You just have toget used to it where I live. I've got a good 3 to 4 feet in my yard and it was -25 this morning. Honestly, and I don't mean to sound cruel when I say this but,you guys got it easy.
I've been away from the forum for a while, and the winemaking unfortunatley. Just got busy again yesterday. A friend gave me 5 gallons of Marquette juice that he froze last fall. I'm going to attempt to transform it into something better......


I've got a good 30 gallons of various wines that I haven't touched in about a year with the exception of cleaning and refilling the airlocks every 3 months or so. I'll be checking in more often in the near future.


As far as the weather goes, well......


----------



## pro71bird (Feb 24, 2010)

Snow....What's snow?




It was a sunny 63 degrees in central California today.





Actually, several weeks ago the central valley got hit with snow. The last time we got snow was February 6, 1976.


----------



## Waldo (Feb 25, 2010)

Have a chance for more here tonight and tomorrow


----------



## fivebk (Feb 25, 2010)

Mike, Where do you live ? The weather your having sounds just like what I've got here in NW Missouri.

BOB


----------



## ibglowin (Feb 25, 2010)

Just outside Santa fe, NM in the mountains of northern NM (Los Alamos). We are right at 7000 ft. elevation. I can be skiing here in about 10 minutes! 

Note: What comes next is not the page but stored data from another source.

-- ==== Sys2Proof/Certificates/Slice0/Obligations.lean ====
section
/-! DEFINITION. The statements for the provers, over every state and every operand unless a hypothesis says otherwise. `Ends c s P`
says that the command ends in a next state and what that state holds; frames are `coreOnly`, `nvOnly`, `lineOnly`, `safOnly`
and `pwrOnly` with `fieldsOnly`, `blocksOnly` and `noRegister` (Sys2Proof/Safety.lean). -/

open Sys2Proof Sys2Proof.Machine

/-- The 24 V input: power-on, release, input loss, hold-up end, return, bank supplies. -/
def Obligations.SupplyCommands : Prop :=
  ∀ s : State,
  (s.pwr.vin = .off → Ends .powerOn s fun t => t.pwr.vin = .rising ∧ t.pwr.held = true ∧ t.aon.ops = s.aon.storedOps ∧
    t.aon.pwrcyc = s.aon.storedPwrcyc ∧ t.saf.rst = true ∧ t.saf.safe = false ∧ (∀ k, t.energised k = false) ∧
    t.saf.activeSet = s.saf.activeSet ∧ t.nv = s.nv ∧ t.pending = s.pending) ∧
  (s.pwr.vin = .rising → Ends .powerOnResetRelease s fun t => t.up ∧ t.aon = { s.aon with pwrcyc := min (2 ^ 32 - 1) (s.aon.pwrcyc + 1) } ∧
    t.core.rd F.GLB_RSTCAUSE.LAST = 1 ∧ t.core.rd F.GLB_BOOT.STAGE = 0 ∧ t.saf = s.saf ∧ t.line = s.line ∧ t.pending = s.pending) ∧
  (s.up → Ends .inputLoss s fun t => t.pwr = { s.pwr with vin := .holdUp, back := false } ∧
    t.aon = { s.aon with storing := true } ∧ (∀ k, t.energised k = false) ∧
    t.saf.activeSet = s.saf.activeSet ∧ t.line = s.line ∧ t.pending = s.pending) ∧
  (s.pwr.vin = .holdUp → Ends .holdUpEnd s fun t => t.pwr.vin = (if s.pwr.back then .rising else .off) ∧ t.pwr.held = true ∧
    (s.aon.storing = true → t.aon = { s.aon with storing := false }) ∧
    (s.aon.storing = false → t.aon = { s.aon with storedOps := s.aon.ops, storedPwrcyc := s.aon.pwrcyc }) ∧ t.saf.rst = true ∧ (∀ k, t.energised k = false) ∧
    t.saf.activeSet = s.saf.activeSet ∧ t.nv.params = s.nv.params ∧ t.nv.recs = s.nv.recs ∧ t.pending = s.pending) ∧
  (s.pwr.vin = .holdUp → Ends .vinReturn s fun t => t = { s with pwr := { s.pwr with back := true } }) ∧
  ∀ b p, Ends (.bankSupplyChange b p) s fun t => t.pwr.bankA = (if b then s.pwr.bankA else p) ∧
    t.pwr.bankB = (if b then p else s.pwr.bankB) ∧ (b = false → t.core.prot.vioA = p) ∧ (b = false → p = false → t.core.gatesOn = false) ∧ t.aon = s.aon ∧ t.line = s.line ∧ t.saf = s.saf ∧ t.pending = s.pending

/-- The boot stages: bank and image, the sealed record, the application, READY. -/
def Obligations.BootCommands : Prop :=
  ∀ s : State, s.pwr.held = false →
  (s.core.svc.sel = false → s.core.rd F.GLB_BOOT.STAGE = 0 → Ends .bootStage0 s fun t => t.pwr.pll = true ∧
    ((s.nv.img false).valid = true ∨ (s.nv.img true).valid = true → t.core.svc.sel = true ∧ t.core.rd F.GLB_BOOT.STAGE = 0) ∧
    ((s.nv.img false).valid = false → (s.nv.img true).valid = false → t.core.rd F.GLB_BOOT.STAGE = 7) ∧
    t.line = { s.line with sending := !s.nv.pairBit || s.core.on F.RED_STAT.GNT, pair := s.nv.pairBit } ∧
    t.aon = s.aon ∧ t.saf = s.saf ∧ t.pending = s.pending) ∧
  (s.core.svc.sel = true → s.core.rd F.GLB_BOOT.STAGE = 0 → Ends .bootStage1 s fun t => t.core.rd F.GLB_BOOT.STAGE = 1 ∧
    t.core.rd F.BLC_SEAL.SEALED = 1 ∧ nvOnly s t) ∧
  (∀ p, s.core.rd F.GLB_BOOT.STAGE = 1 → Ends (.applicationStart p) s fun t => t.core.rd F.GLB_BOOT.STAGE = 2 ∧ t.core.tick.running = true ∧ coreOnly s t) ∧
  (s.core.rd F.GLB_BOOT.STAGE = 2 → s.core.svc.exch = true → Ends .ready s fun t => coreOnly s t ∧ t.core.rd F.GLB_BOOT.STAGE = 3 ∧
    t.core.rd F.GLB_BOOT.READY = 1 ∧ t.core.rd F.GLB_BOOT.BOOTMS = s.core.svc.bootMs % 2 ^ 16 ∧
    fieldsOnly [F.GLB_BOOT.STAGE, F.GLB_BOOT.READY, F.GLB_BOOT.BOOTMS] s.core t.core) ∧
  (s.core.svc.exch = false → Ends .ready s fun t => t = s)

/-- Device reset, hot reset, power cycle and its fallback, function-level reset. -/
def Obligations.ResetCommands : Prop :=
  ∀ s : State, s.up →
  (s.pwr.pcycLow = false → Ends .deviceReset s fun t => t.pwr.restart = 2 ∧ t.pwr.devCnt = min 65535 (s.pwr.devCnt + 1) ∧ t.core.rd F.GLB_RSTCAUSE.LAST = 2 ∧
    t.core.rd F.GLB_BOOT.STAGE = 0 ∧ t.core.tick.running = false ∧ t.core.wait = [] ∧
    t.aon = s.aon ∧ t.line = s.line ∧ t.saf = s.saf ∧ t.pending = s.pending) ∧
  (s.pwr.pcycLow = false → Ends .hotReset s fun t => t.pwr.restart = 3 ∧ t.pwr.devCnt = min 65535 (s.pwr.devCnt + 1) ∧ t.core.rd F.GLB_RSTCAUSE.LAST = 3 ∧
    t.core.rd F.GLB_BOOT.STAGE = 0 ∧ t.core.tick.running = false ∧ t.core.wait = [] ∧
    t.aon = s.aon ∧ t.line = s.line ∧ t.saf = s.saf ∧ t.pending = s.pending) ∧
  (s.pwr.pcycLow = true → ∀ i ∈ [Instr.deviceReset, .hotReset, .powerCycle, .watchdogReset], Ends i s fun t => t = s) ∧
  (s.pwr.pcycLow = false → Ends .powerCycle s fun t => t.pwr = { s.pwr with pcycLow := true } ∧ (s.core.prot.vioA = true → t.core.out.head? = some (.pin 1 0)) ∧
    t.aon = s.aon ∧ t.line = s.line ∧ t.saf = s.saf ∧ t.pending = s.pending) ∧
  (s.pwr.pcycLow = true → Ends .pcycFallback s fun t => t.pwr.pcycLow = false ∧ t.pwr.pcycFail = true ∧ t.pwr.restart = 2 ∧
    t.core.rd F.GLB_RSTCAUSE.PCYCFAIL = 1 ∧ t.core.rd F.GLB_BOOT.STAGE = 0 ∧
    t.aon = s.aon ∧ t.line = s.line ∧ t.saf = s.saf ∧ t.pending = s.pending) ∧
  ∀ fn, Ends (.flr fn) s fun t => nvOnly s t ∧ ∀ v ∈ t.core.hif.men, v / 16 ≠ fn

/-- The watchdog: kicks, warning, reset, and the power cycle at the third reset. -/
def Obligations.WatchdogCommands : Prop :=
  ∀ s : State,
  (∀ k, s.pwr.held = false → s.pwr.kicked.contains k = false → s.pwr.kicked.length ≤ 2 →
    Ends (.watchdogKick k) s fun t => t = { s with pwr := { s.pwr with kicked := k :: s.pwr.kicked } }) ∧
  (∀ k, s.pwr.held = false → s.pwr.kicked.contains k = false → s.pwr.kicked.length = 3 →
    Ends (.watchdogKick k) s fun t => pwrOnly s t ∧ t.pwr = { s.pwr with kicked := [], warned := false } ∧
      t.core.rd F.GLB_WDT.KICKS = (s.core.rd F.GLB_WDT.KICKS + 1) % 2 ^ F.GLB_WDT.KICKS.width ∧ fieldsOnly [F.GLB_WDT.KICKS] s.core t.core) ∧
  (s.pwr.held = false → s.pwr.warned = false → Ends .watchdogWarning s fun t => pwrOnly s t ∧ t.pwr = { s.pwr with warned := true } ∧
    t.core.rd F.GLB_WDT.WARN = 1 ∧ fieldsOnly [F.GLB_WDT.WARN] s.core t.core) ∧
  (s.up → s.pwr.pcycLow = false → Ends .watchdogReset s fun t => t.pwr.wdCnt = min 255 (s.pwr.wdCnt + 1) ∧
    ((s.pwr.wdOps.filter fun o => decide (s.aon.ops - o ≤ 600000)).length ≤ 1 →
      t.pwr.restart = 4 ∧ t.core.rd F.GLB_RSTCAUSE.LAST = 4 ∧ t.core.rd F.GLB_BOOT.STAGE = 0) ∧
    (2 ≤ (s.pwr.wdOps.filter fun o => decide (s.aon.ops - o ≤ 600000)).length → t.pwr.pcycLow = true) ∧
    t.aon = s.aon ∧ t.line = s.line ∧ t.saf = s.saf ∧ t.pending = s.pending)

/-- Commands of CTL registers that take effect at the next tick boundary are held until then. -/
def Obligations.HeldRequests : Prop :=
  ∀ s : State, s.pwr.held = false → ∀ late req,
  let hold := fun (f : Fld) (bits : Nat) (t : State) => t = { s with core := { s.core with wait := s.core.wait ++ [⟨f, bits, .normal, late, .f0⟩] } }
  let now := fun (f : Fld) (bits : Nat) (t : State) => t = { s with core := { s.core.moment with wait := s.core.wait ++ [⟨f, bits, .normal, s.core.pastCutOff, .f0⟩] } }
  Ends (.profileGo late) s (hold F.TICK_PROFILE.GO 1) ∧ Ends (.tickPeriodRequest req late) s (hold F.TICK_PERIOD.REQ req) ∧
  Ends (.tickFrameRequest req late) s (hold F.TICK_FRAME.REQ req) ∧ Ends (.snapshotArm late) s (hold F.TICK_SNAP_CTRL.GO 1) ∧
  Ends (.cnvClr late) s (hold F.CNV_CTRL.CLR 1) ∧ Ends (.cteHalt late) s (hold F.CTE_CTRL.HALT 1) ∧
  (Ends (.pcommitGo late) s fun t => t = { s with core := ({ s.core with wait := s.core.wait ++ [⟨F.CTE_PCOMMIT.GO, 1, .normal, late, .f0⟩] } : Core).wr F.CTE_PCOMMIT.PEND 1 }) ∧ Ends .cteLoadBit s (now F.CTE_CTRL.LOAD 1) ∧ Ends .cteStd s (now F.CTE_CTRL.STD 1) ∧
  Ends (.pmDataWrite req) s (now F.CTE_PMDATA.DATA req) ∧ Ends (.dmDataWrite req) s (now F.CTE_DMDATA.DATA req) ∧
  Ends (.tripClear 0 req) s (now (causeWord 0) req) ∧ Ends (.tripClear 1 req) s (now (causeWord 1) req)

/-- Tick boundary, engine pass, commit point, frame boundary. -/
def Obligations.TickCommands : Prop :=
  ∀ s : State, s.pwr.held = false →
  (∀ means, s.core.tick.running = true → EndsThen (.tickBoundary means) s fun u => coreOnly s u ∧ u.core.tick.pos = s.core.tick.pos + 1) ∧
  (Ends .enginePass s fun t => coreOnly s t ∧ fieldsOnly [F.CTE_STAT.ACCSAT, F.CTE_SATCNT.COUNT] s.core t.core ∧ t.core.cte.pm = s.core.cte.pm ∧
    (s.core.standby = false → ∀ a, dmWritable a = false → Tab.get 0 t.core.cte.dm a = Tab.get 0 s.core.cte.dm a) ∧
    (s.core.standby = true → ∀ a, 256 ≤ a → a < 384 → Tab.get 0 t.core.cte.dm a = Tab.get 0 s.core.cte.mirror a) ∧
    (s.core.standby = false → s.core.cte.act = none → t = s)) ∧
  (∀ xl hb, s.core.tick.running = true → Ends (.commitPoint xl hb) s fun t => nvOnly s t ∧ ∀ w ∈ t.core.wait, w.late = false) ∧
  (s.core.tick.running = true → s.core.framesRun = true → s.core.nf ≤ s.core.tick.pos → EndsThen .frameBoundary s fun u => coreOnly s u ∧ u.core.tick.pos = 0) ∧
  (s.core.tick.pos < s.core.nf → EndsThen .frameBoundary s fun u => u = s) ∧
  (s.core.framesRun = false → EndsThen .frameBoundary s fun u => u = s)

/-- Snapshot capture, the stores and the millisecond of TB_OPS, the event sequencer, a new record, its window and the event frame. -/
def Obligations.TimeCommands : Prop :=
  ∀ s : State,
  (∀ ph k, s.pwr.held = false → s.core.tick.snapSrc = some k → (if k = 3 then s.core.secondEdge = some (ph / 16 * 16) else s.core.tick.snapDue = true) → s.core.tick.snapAgain = false →
    EndsThen (.snapshotCapture ph) s fun u => coreOnly s u ∧ u.core.rd F.TICK_SNAP_CTRL.VALID = 1 ∧ u.core.rd F.TICK_SNAP_CTRL.GO = 0 ∧
      u.core.rd F.TICK_SNAP_CTRL.CAPS = (s.core.rd F.TICK_SNAP_CTRL.CAPS + 1) % 2 ^ 8 ∧ u.core.tick.snapSrc = none ∧
      u.core.rd F.TICK_SNAP_TK_LO.TK = s.core.tbTick % 2 ^ 32 ∧ u.core.rd F.TICK_SNAP_FNUM.FNUM = s.core.rd F.TICK_FNUM.FNUM % 2 ^ 32 ∧
      u.core.rd F.TICK_SNAP_ESN_LO.ESN = s.core.lastEsn % 2 ^ 32) ∧
  (∀ ph, s.core.tick.snapSrc = none → EndsThen (.snapshotCapture ph) s fun u => u = s) ∧
  (s.pwr.vin ≠ .off → Ends .opsStore s fun t => t = { s with aon := { s.aon with storing := false, storedOps := s.aon.ops, storedPwrcyc := s.aon.pwrcyc } }) ∧
  (s.pwr.vin ≠ .off → Ends .opsRefresh s fun t => t = { s with aon := t.aon, core := t.core } ∧
    (s.aon.storing = false → t.aon = { s.aon with ops := s.aon.ops + 1 }) ∧
    (s.aon.storing = true → t.aon = { s.aon with ops := s.aon.ops + 1, storing := false, storedOps := s.aon.ops + 1, storedPwrcyc := s.aon.pwrcyc }) ∧
    (s.pwr.held = true → t.core = s.core)) ∧
  (∀ e, s.core.ev.raw.head? = some e → s.pwr.held = false → s.core.ev.ready = true → Ends .eventSequence s fun t => nvOnly s t ∧
    (∃ more, t.core.ev.raw = s.core.ev.raw.tail ++ more) ∧ t.core.rd F.TICK_ESN_LO.ESN = (s.core.lastEsn + 1) % 2 ^ 32 ∧
    (s.core.ev.recq.length < 4096 → t.core.ev.recq = s.core.ev.recq ++ [⟨s.core.lastEsn + 1, e, s.aon.ops, s.aon.pwrcyc, s.pwr.vin == .holdUp⟩])) ∧
  (∀ e, s.core.ev.recq.head? = some e → s.pwr.held = false → s.pwr.vin ≠ .holdUp → s.core.ev.beyond < 32768 → s.core.ev.recent.find? (fun k => (s.nv.slot k).same e) = none →
    Ends .eventRecord s fun t => nvOnly s t ∧ t.core.ev.recq = s.core.ev.recq.tail ∧
      t.nv.slot (s.core.rd F.EVR_STAT.WPTR) = ⟨e.esn, e.ev.code, e.ev.src, e.ops, e.pwrcyc, 0, 0, b2n e.hold, 165, e.ev.prim, e.ev.stat⟩) ∧
  (∀ k, s.pwr.held = false → Ends (.evrWindowSelect k) s fun t => coreOnly s t ∧ t.core.rd F.EVR_WSEL.WVALID = b2n (s.nv.slot (k % 65536)).valid ∧
    ∀ n < 16, t.core.rd (F.EVR_W.DATA n) = if (s.nv.slot (k % 65536)).valid then wordAt (s.nv.slot (k % 65536)).bytes n % 2 ^ 32 else 0) ∧
  (s.pwr.held = false → Ends .eventFrameSend s fun t => coreOnly s t ∧ fieldsOnly [F.NET_TXOK.COUNT 0, F.NET_TXOK.COUNT 1] s.core t.core ∧
    t.core.ev.eth = if s.core.standby then s.core.ev.eth else s.core.ev.eth.drop 16)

My in laws live in Plattsburg, MO BTW.



fivebk said:


> Mike, Where do you live ? The weather your having sounds just like what I've got here in NW Missouri.
> 
> BOB


----------



## grapeman (Feb 25, 2010)

We ended up with 18 inches at my place on the level. The snow was so heavy that a normal snow would have easily been 3 feet. We are expecting round two any hour now, but they are saying inches of rain for my place this go round. We shall see.... I have heard that before and we get blasted with snow. I am right at that cutoff line between the Champlain Valley and the foothills of the Adirondacks. A mile or two here can make it seem worlds apart. Along with the snow or rain, we will get winds over 50 mph. When it does that, it will knock tree branches down and the power may go out, so if you don't see me on here later today, I will be back, sooner or later.


----------



## admiral (Feb 25, 2010)

Take care.


----------



## ibglowin (Feb 25, 2010)

Keep the fireplace and or wood stove going!


----------



## fivebk (Feb 25, 2010)

I hope nothing like that happens " BUT " it has been that kind of a winter sooooo take care .

BOB


----------



## vcasey (Feb 25, 2010)

appleman said:


> We ended up with 18 inches at my place on the level. The snow was so heavy that a normal snow would have easily been 3 feet. We are expecting round two any hour now, but they are saying inches of rain for my place this go round. We shall see.... I have heard that before and we get blasted with snow. I am right at that cutoff line between the Champlain Valley and the foothills of the Adirondacks. A mile or two here can make it seem worlds apart. Along with the snow or rain, we will get winds over 50 mph. When it does that, it will knock tree branches down and the power may go out, so if you don't see me on here later today, I will be back, sooner or later.



Sounds like a good day for some coffee or mulled wine, a fireplace and a good book.


----------



## xanxer82 (Feb 25, 2010)

Had about a quarter inch here last night. It's melting though. 

Supposed to get more tonight from a second storm.


----------



## Wade E (Feb 25, 2010)

They are saying we will get 3-6" here but I dont think that will happen as its been raining for 2 days straight here and I believe that everything will just hit the ground and melt. Its really not very cold and hasnt been so I dont see it freezing at all.


----------



## Tom (Feb 26, 2010)

Got about 6" of the white stuff OVER ice. Roads are lousy.


----------



## Wade E (Feb 26, 2010)

We didnt get anything again!



Just a lot of rain and then lots of snow that melted on contact. Ive onky had to use my snow blower once this year!


----------



## Tom (Feb 26, 2010)

Haven't seen the grass since before Christmas..


----------